Founder & author of the parenting & lifestyle blog, Poms2Moms. Lover of Jesus, farm life, and healthy living… but baking some dang good cakes while doing it! Find me writing about my relationship with Christ, my lineman husband, and adventures as a veteran 2-under-2 momma. Cheers! – Trisha

7 COMMENTS

  1. Liz Chapman | 5th Jul 18

    It’s so hard when our little babies grow up on us! It’s usually us that isn’t ready and not our sweet little ones <3

  2. Jenny | 6th Jul 18

    I will always remember Rachel’s preferred way of sleeping in her crib and the precious pictures you took from the monitor! 😂🍑

  3. Julie Plagens | 6th Jul 18

    Oh, I understand how you feel. I remember taking down the crib with our last child. It was really hard. Get this. Today I sent off my 23 old to Denver. I live in Texas. My baby left home for good. Each milestone is exciting but hard. I have been crying all day.

  4. Lorie | 6th Jul 18

    My little guy is only 9 months and I feel like I’m already feeling the ‘please don’t grow up’ every single day. I love each new phase but I want him in a crib forever 😭

  5. Kayla | 6th Jul 18

    I know how you feel! It’s always so hard closing the door on the baby stage! We just had our fourth and last baby at the end of April, and I know his time around is going to be glharder for me.

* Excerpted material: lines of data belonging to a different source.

-- ==== Sys2Proof/Machine/Framing.lean ====
section
/-! DEFINITION. The framing and CRC unit as pure functions (40_codec.md), and the poll-address and slot codes.
The unit holds no state between operations (10_state.md R56, 40_codec.md R170). -/

namespace Sys2Proof.Machine

/-- `lo8` (00_scope.md R18). -/
def lo8 (x : Crc) : Byte := x.extractLsb' 0 8

/-- `hi8` (00_scope.md R18). -/
def hi8 (x : Crc) : Byte := x.extractLsb' 8 8

/-- One of the eight shifts of the bitwise algorithm; 0x8408 is 0x1021 reversed (40_codec.md R161). -/
def crcShift (c : Crc) : Crc :=
  if c.getLsbD 0 then (c >>> 1) ^^^ 0x8408#16 else c >>> 1

/-- One byte enters at the low end and is divided out (40_codec.md R161). -/
def crcByte (c : Crc) (b : Byte) : Crc :=
  Nat.repeat crcShift 8 (c ^^^ b.setWidth 16)

/-- The CRC register after `bytes`, from the register value `c` (40_codec.md R161). -/
def crcFrom (c : Crc) (bytes : Bytes) : Crc := bytes.foldl crcByte c

/-- `CRC16K`: initial value 0, no final XOR (40_codec.md R160, R161). -/
def crc16k (bytes : Bytes) : Crc := crcFrom 0#16 bytes

/-- `MemRead(buf, i, n)` (00_scope.md R19). -/
def memRead (buf : Bytes) (i n : Nat) : Bytes := (buf.drop i).take n

/-- `CRC_COMPUTE`; no result where the range leaves the buffer (40_codec.md R163, 92_eei_decisions.md D42). -/
def crcCompute (buffer : Bytes) (start length : Nat) : Option Crc :=
  if start + length ≤ buffer.length then some (crc16k (memRead buffer start length)) else none

/-- `CRC_INSERT`: the two bytes after the covered range, low byte first; no result where they leave the buffer
(40_codec.md R164, 20_memory.md R83). -/
def crcInsert (buffer : Bytes) (start length : Nat) : Option Bytes :=
  if start + length + 2 ≤ buffer.length then
    (crcCompute buffer start length).map fun c =>
      (buffer.set (start + length) (lo8 c)).set (start + length + 1) (hi8 c)
  else none

/-- The message start byte (20_memory.md R89). -/
def startByte : Byte := 0x82#8

/-- The message end byte (20_memory.md R89). -/
def endByte : Byte := 0x03#8

/-- `VERIFY_MESSAGE` (40_codec.md R165); a buffer shorter than `length` has no end byte and fails. -/
def verifyMessage (buffer : Bytes) (length : Nat) : Bool :=
  if length < 4 then false
  else
    let c := crc16k (memRead buffer 1 (length - 4))
    buffer[0]? == some startByte && buffer[length - 1]? == some endByte
      && buffer[length - 3]? == some (lo8 c) && buffer[length - 2]? == some (hi8 c)

/-- The acknowledgement of the expected length (30_encoding.md R114, R115). -/
def ackBytes : AckLen → Bytes
  | .one => [0x06#8]
  | .two => [0x06#8, 0x90#8]

/-- `VERIFY_REPLY`: equality of whole strings (40_codec.md R166). -/
def verifyReply (buffer : Bytes) (expected : AckLen) : Bool := buffer == ackBytes expected

/-- The envelope of a message (30_encoding.md R112). -/
def envelope (body : Bytes) : Bytes :=
  [startByte] ++ body ++ [lo8 (crc16k body), hi8 (crc16k body)] ++ [endByte]

/-- `BUILD_MESSAGE(body, L)` (40_codec.md R167). For `L < 4`, which R167 does not admit, `L - 4` is cut to 0: the CRC of
the empty range goes to bytes 1 and 2 (DESIGN CHOICE, unsafe: notes/assumptions/30.md); where the CRC field would leave
the buffer there is no result (notes/assumptions/22.md). -/
def buildMessage (body : Bytes) (length : Nat) : Option Bytes :=
  crcInsert ([startByte] ++ body ++ [0x00#8, 0x00#8] ++ [endByte]) 1 (length - 4)

/-- `popcount` (00_scope.md R18). -/
def popcount {w : Nat} (b : BitVec w) : Nat :=
  ((List.range w).filter b.getLsbD).length

/-- `EVEN_PARITY_ADDR(a7)` (40_codec.md R168). -/
def evenParityAddr (a7 : BitVec 7) : Byte :=
  a7.setWidth 8 ||| (BitVec.ofNat 8 (popcount a7 % 2) <<< 7)

/-- `PARITY_OK(b)` (40_codec.md R168). -/
def parityOk (b : Byte) : Bool := popcount b % 2 == 0

/-- The slot number of a device address, its low nibble (10_state.md R33). -/
def slotNumber (deviceAddress : Byte) : Nat := (deviceAddress &&& 0x0F#8).toNat

/-- Whether a slot number is one of the three fixed slots (10_state.md R33). -/
def slotOk (deviceAddress : Byte) : Bool :=
  slotNumber deviceAddress == 1 || slotNumber deviceAddress == 2 || slotNumber deviceAddress == 3

/-- `SLOT_OFFSET(deviceAddress)`, in exact integer arithmetic (40_codec.md R169, 20_memory.md R87). -/
def slotOffset (deviceAddress : Byte) : Nat :=
  (23 + ((slotNumber deviceAddress : Int) - 1) * 8).toNat

/-- `POLL_LIST` (20_memory.md R88). -/
def pollList : List Byte :=
  [0x21#8, 0x22#8, 0xa3#8, 0x9c#8, 0x1d#8, 0x1e#8, 0x9f#8, 0x90#8]

end Sys2Proof.Machine
end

  6. Veronika | 6th Jul 18

    These little things can seem so big! Taking down the crib is a process. thank you for writing about your experience.

  7. Bethany | 8th Jul 18

    It is bittersweet watching our kids grow. We have 4 kids and we are done, so each milestone my baby hits makes me sad but then I watch my older kids hit exciting milestones.. parenting is so bittersweet!!